▸ Work required
Go through the entries below from the first line and transcribe each one exactly, ending with the line that contains "match t.degraded with".

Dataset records
☆ ☆ ☆ ☆ ☆ ☆ ☆
/-- The OK result of a task: version bound, SPILL, SAT, the dropped count, DEGRADED (Table Cmd-20, R90, R467). -/
def okResult (t : Task) (work : Nat) (bit2 bit3 : Bool) : Result :=
  let w := BitVec.ofNat 32 (min work (2 ^ 32 - 1))
  let d := BitVec.ofNat 32 (min t.dropped (2 ^ 32 - 1))
  match t.degraded with
  | some (det, idx) => ⟨stDegraded, BitVec.ofNat 24 (det.toNat * 65536 + idx.toNat), d, w⟩
  | none =>
    let ver := match t.bind with | some (_, v) => v.toNat | none => 0
    let flags := (if t.sat then 1 else 0) + (if t.spill then 2 else 0) + (if bit2 then 4 else 0) + (if bit3 then 8 else 0)
    ⟨if t.dropped = 0 then stOk else stDropped, BitVec.ofNat 24 (ver * 256 + flags), d, w⟩

/-- End a task in the Done class with a work count. -/
def finishOk (id work : Nat) (s : State) : State := mapTask id (fun t => setResult (okResult t work false false) t) s

def setWork (id : Nat) (w : Work) (s : State) : State :=
  mapTask id (fun t => if t.isDone then t else { t with phase := .running w }) s

/-! ### Accesses -/

/-- Why an access does not happen. -/
inductive Stop where
  /-- a translation failed: page, cause, level, whether it was a write, and the entry read (R334) -/
  | fault (va cause level : Nat) (write : Bool) (entry : Word)
  /-- the page is being moved by MEM_MIGRATE (R318) -/
  | mig (va : Nat) (write : Bool)
  /-- a poisoned line was met; the record's index (R357) -/
  | poison (idx : BitVec 16)
  /-- the unit of work ends with this result -/
  | fail (r : Result)
  deriving DecidableEq, Repr, Inhabited

/-- Whom an access serves: the task of this engine that makes it, and the task that an error record of it names: one of this
engine by its number, one of another by its tag. -/
structure Serves where
  task : Option Nat
  named : Option Nat
  tag : Nat
  deriving DecidableEq, Repr, Inhabited

/-- An access on behalf of a task, or of none: it changes the state and yields a value, or stops. -/
abbrev Act (α : Type) := ReaderT Serves (ExceptT Stop (StateM State)) α

/-- Run an access for a task. -/
def Act.go {α : Type} (a : Act α) (task : Option Nat) (s : State) : Except Stop α × State := (a.run ⟨task, task, 0⟩).run s

/-- Stop the access. -/
def stop {α : Type} (x : Stop) : Act α := throw x

/-- Run an event of a detector inside an access. -/
def injectedAct (det unit : Nat) : Act Bool := do
  let (b, s) := injectAt det unit (← get)
  set s
  return b

/-- The ring and tag of a task of this engine. -/
def ringTag (task : Option Nat) (s : State) : Nat × Nat :=
  match task.bind (taskOf s) with
  | some t => (t.ring, t.pkt.tag.toNat)
  | none => (0xFFFF, 0)

/-- The ring and tag that an error record of an access names; the ring of another engine's task is not known here. -/
def servesRingTag (w : Serves) (s : State) : Nat × Nat :=
  if (w.named.bind (taskOf s)).isSome then ringTag w.named s else (0xFFFF, w.tag)

/-- Write an error record that names the access's task, and yield its index. -/
def logAct (e : ErrRec) : Act (BitVec 16) := do
  let s ← get
  let (r, g) := servesRingTag (← read) s
  let idx := nextErrIdx s
  set (logErr { e with ring := r, tag := g } s)
  return idx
☆ ☆ ☆ ☆ ☆ ☆ ☆
▸ Written solution
/-- The OK result of a task: version bound, SPILL, SAT, the dropped count, DEGRADED (Table Cmd-20, R90, R467). -/
def okResult (t : Task) (work : Nat) (bit2 bit3 : Bool) : Result :=
  let w := BitVec.ofNat 32 (min work (2 ^ 32 - 1))
  let d := BitVec.ofNat 32 (min t.dropped (2 ^ 32 - 1))
  match t.degraded with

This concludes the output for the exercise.